Monitoring, accountability, scalability
“The trigger source could be the existing monitoring system, artificial intelligence (AI) from cloud-based client analytics, or a trigger from equipment or a virtual function in the network itself,” says Newton. “Whatever the trigger mechanism, the ability to be able to diagnose root cause and analyse impact severity in near-real time will be a major factor in not only detecting, but dynamically repairing video delivery problems in future. This will allow better scaling of the systems, and at the same time provide more intelligence for targeting and reducing latency across the networks.”
Is it then possible, or desirable, to pinpoint the exact point of failure during a particular live stream and therefore for the rights holder to hold that vendor or service partner to account?
“It is possible with the right due diligence,” says Taylor. “Over time it will likely become mandatory for a vendor or service provider to be held to account. The challenge is that it’s not a like-for-like comparison between traditional TV and online. Today, the inability to measure a user’s quality at the point of consumption for TV distribution in real-time means the focus is on availability of a channel or specific programme. OTT also has multiple third parties and technologies involved that are very interdependent, resulting in a much more complex problem to solve.”
Increasingly, the CDN is also seeing that quality is subjective, and social platforms and direct feedback from viewers are becoming a growing source of insight.
“Being able to scrape negative Tweets and feedback from a customer’s social feed and parse out the insights can enable issues to be flagged as they arise,” says Taylor. “Social media has great potential as an early warning system for poor streaming quality.”
Recently, Akamai’s platform peaked at 60Tbps, which is the equivalent of 20million concurrent 3Mbps streams. During the 2016 Olympics it delivered 3.3bn streaming minutes to over 100m unique users.
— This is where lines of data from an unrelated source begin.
-- ==== Sys2Proof/Laws/Effect.lean ====
section
/-! SUPPORT. The one inversion lemma about `exec`: if it answers a next state, that state's bus and cartridge are what the
instruction's stores, in order, make of the old ones, and F is the old one or has its low bits 0. -/

namespace Sys2Proof.Machine

/-- What a result does to the bus, the cartridge and F, if it answers a next state: it delivers one byte to each of the
addresses `as`, each of which has a handler, and F is kept or rebuilt. -/
def Effect (s : State) (as : List Word) (r : Result) : Prop :=
  ∀ t, r = .next t →
    ∃ ws : List (Word × Byte), ws.map Prod.fst = as ∧ (∀ a ∈ as, s.windowOpen a = true) ∧ SameBus t (s.deliverAll ws) ∧
      (t.f = s.f ∨ t.f.extractLsb' 0 4 = 0)

theorem toByte_low (fl : Flags) : fl.toByte.extractLsb' 0 4 = 0 := by
  obtain ⟨z, n, h, c⟩ := fl
  cases z <;> cases n <;> cases h <;> cases c <;> rfl

theorem mask_low (v : Byte) : (v &&& 0xF0).extractLsb' 0 4 = 0 := by
  apply BitVec.eq_of_getLsbD_eq; intro i hi
  have : (0xF0 : Byte).getLsbD i = false := by
    rcases (by omega : i = 0 ∨ i = 1 ∨ i = 2 ∨ i = 3) with h | h | h | h <;> subst h <;> rfl
  rw [BitVec.getLsbD_extractLsb', Nat.zero_add, BitVec.getLsbD_and, this]
  simp

/-- An answer that stores nothing. -/
theorem effect_next {s t : State} (hb : SameBus t s) (hf : t.f = s.f ∨ t.f.extractLsb' 0 4 = 0) :
    Effect s [] (.next t) := by
  rintro u ⟨⟩
  exact ⟨[], rfl, by simp, hb, hf⟩

theorem effect_fault (s : State) (as : List Word) (r : Fault) : Effect s as (.fault r) := by
  rintro u ⟨⟩

theorem effect_reading {α : Type} {s : State} {as : List Word} {x : Except Fault α} {k : α → Result}
    (h : ∀ v, Effect s as (k v)) : Effect s as (reading x k) := by
  cases x with
  | error r => exact effect_fault s as r
  | ok v => exact h v

/-- An answer that stores one byte. -/
theorem effect_store {s : State} {a : Word} {v : Byte} {k : State → Result}
    (h : ∀ t, k (s.deliver a v) = .next t →
      SameBus t (s.deliver a v) ∧ (t.f = s.f ∨ t.f.extractLsb' 0 4 = 0)) :
    Effect s [a] (storing (s.busWrite a v) k) := by
  intro t ht
  obtain ⟨u, hu, hk⟩ := storing_next.mp ht
  obtain ⟨ho, rfl⟩ := busWrite_ok.mp hu
  exact ⟨[(a, v)], rfl, by simp [ho], h t hk⟩

theorem both_of_pair {p : Word → Prop} {a b : Word} (ha : p a) (hb : p b) : ∀ x ∈ [a, b], p x := by
  intro x hx
  simp only [List.mem_cons, List.not_mem_nil, or_false] at hx
  rcases hx with rfl | rfl <;> assumption

/-- An answer that pushes a word. -/
theorem effect_push {s : State} {v : Word} {k : State → Result}
    (h : ∀ u t, k u = .next t → SameBus t u ∧ t.f = u.f) :
    Effect s [s.sp - 2, s.sp - 2 + 1] (storing (s.push16 v) k) := by
  intro t ht
  obtain ⟨u, hu, hk⟩ := storing_next.mp ht
  obtain ⟨h1, h2, rfl⟩ := push16_ok.mp hu
  obtain ⟨hb, hf⟩ := h _ _ hk
  refine ⟨[(s.sp - 2, loByte v), (s.sp - 2 + 1, hiByte v)], rfl, both_of_pair h1 h2, ?_, Or.inl ?_⟩
  · refine hb.trans' ?_
    rw [deliverAll_cons, deliverAll_cons, deliverAll_nil]
    exact SameBus.deliver (SameBus.deliver (⟨rfl, rfl, rfl, rfl, rfl⟩ : SameBus (s.setSp (s.sp - 2)) s) _ _) _ _
  · rw [hf]; simp

theorem sameBus_setReg (s : State) (r : Reg8) (v : Byte) : SameBus (s.setReg r v) s := by
  constructor <;> simp

theorem sameBus_setPair (s : State) (rr : Pair) (v : Word) : SameBus (s.setPair rr v) s := by
  constructor <;> simp

theorem sameBus_setStackPair (s : State) (qq : StackPair) (v : Word) : SameBus (s.setStackPair qq v) s := by
  constructor <;> simp

/-! ## The shared meanings -/

theorem ldRegReg_effect (dst src : Reg8) (s : State) : Effect s [] (ldRegReg dst src s) :=
  effect_next (by constructor <;> simp) (by simp)

theorem ldRegImm_effect (dst : Reg8) (d8 : Byte) (s : State) : Effect s [] (ldRegImm dst d8 s) :=
  effect_next (by constructor <;> simp) (by simp)

theorem ldRegFrom_effect (dst : Reg8) (a len : Word) (m : Cycles) (s : State) : Effect s [] (ldRegFrom dst a len m s) :=
  effect_reading fun _ => effect_next (by constructor <;> simp) (by simp)

theorem ldTo_effect (a : Word) (v : Byte) (len : Word) (m : Cycles) (s : State) : Effect s [a] (ldTo a v len m s) :=
  effect_store (by rintro t ⟨⟩; exact ⟨by constructor <;> simp, by simp⟩)

theorem ldTo16_effect (a v len : Word) (m : Cycles) (s : State) : Effect s [a, a + 1] (ldTo16 a v len m s) := by
  intro t ht
  obtain ⟨u, hu, hk⟩ := storing_next.mp ht
  obtain ⟨h1, h2, rfl⟩ := busWrite16_ok.mp hu
  cases hk
  exact ⟨[(a, loByte v), (a + 1, hiByte v)], rfl, both_of_pair h1 h2, by constructor <;> simp, by simp⟩

theorem ldToHlStep_effect (step : Word) (s : State) : Effect s [s.hl] (ldToHlStep step s) :=
  effect_store (by rintro t ⟨⟩; exact ⟨by constructor <;> simp, by simp⟩)

theorem ldFromHlStep_effect (step : Word) (s : State) : Effect s [] (ldFromHlStep step s) :=
  effect_reading fun _ => effect_next (by constructor <;> simp) (by simp)

theorem ldPairImm_effect (rr : Pair) (d16 : Word) (s : State) : Effect s [] (ldPairImm rr d16 s) :=
  effect_next (by constructor <;> simp) (by simp)

theorem ldSpFromHl_effect (s : State) : Effect s [] (ldSpFromHl s) :=
  effect_next (by constructor <;> simp) (by simp)

theorem pushPair_effect (qq : StackPair) (s : State) : Effect s [s.sp - 2, s.sp - 2 + 1] (pushPair qq s) :=
  effect_push (by rintro u t ⟨⟩; exact ⟨by constructor <;> simp, by simp⟩)

theorem setStackPair_f (s : State) (qq : StackPair) (v : Word) :
    (s.setStackPair qq v).f = s.f ∨ (s.setStackPair qq v).f.extractLsb' 0 4 = 0 := by
  cases qq
  case af => exact Or.inr (mask_low _)
  all_goals exact Or.inl rfl

theorem popPair_effect (qq : StackPair) (s : State) : Effect s [] (popPair qq s) :=
  effect_reading fun _ => effect_next (by constructor <;> simp) (by simpa using setStackPair_f (s.setSp (s.sp + 2)) qq _)

theorem applyAlu_bus (s : State) (op : AluOp) (v : Byte) : SameBus (s.applyAlu op v) s := by
  unfold State.applyAlu; dsimp only; split <;> constructor <;> simp

theorem applyAlu_f (s : State) (op : AluOp) (v : Byte) : (s.applyAlu op v).f.extractLsb' 0 4 = 0 := by
  unfold State.applyAlu; dsimp only; split <;> simpa using toByte_low _

theorem aluOperand_effect (op : AluOp) (o : Operand8) (s : State) : Effect s [] (aluOperand op o s) :=
  effect_reading fun v => effect_next
    (SameBus.trans' (by constructor <;> simp) (applyAlu_bus s op v)) (Or.inr (applyAlu_f s op v))

theorem aluImm_effect (op : AluOp) (d8 : Byte) (s : State) : Effect s [] (aluImm op d8 s) :=
  effect_next (SameBus.trans' (by constructor <;> simp) (applyAlu_bus s op d8)) (Or.inr (applyAlu_f s op d8))

/-- Where an instruction that writes its operand back stores. -/
def operandStores (o : Operand8) (s : State) : List Word :=
  match o with
  | .reg _ => []
  | .indHl => [s.hl]

theorem effect_writeOperand {s : State} {o : Operand8} {v : Byte} {k : State → Result}
    (h : ∀ u t, k u = .next t → SameBus t u ∧ (t.f = u.f ∨ t.f.extractLsb' 0 4 = 0)) :
    Effect s (operandStores o s) (storing (s.writeOperand o v) k) := by
  cases o with
  | reg r =>
    intro t ht
    obtain ⟨hb, hf⟩ := h _ _ ht
    exact ⟨[], rfl, by simp [operandStores], hb.trans' (sameBus_setReg s r v), by simpa using hf⟩
  | indHl => exact effect_store fun t ht => by simpa using h _ t ht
In the scheme of total TV viewing this is still quite small compared to the hundreds of millions of concurrent streams going on around the world at any moment, but the internet as a medium for video distribution has shown it can scale.
Newton stresses: “If the industry can work together to enable more transparency and interaction across the video delivery chain, we will be able to avoid, or at least rapidly mitigate, premium event problems for future viewers.”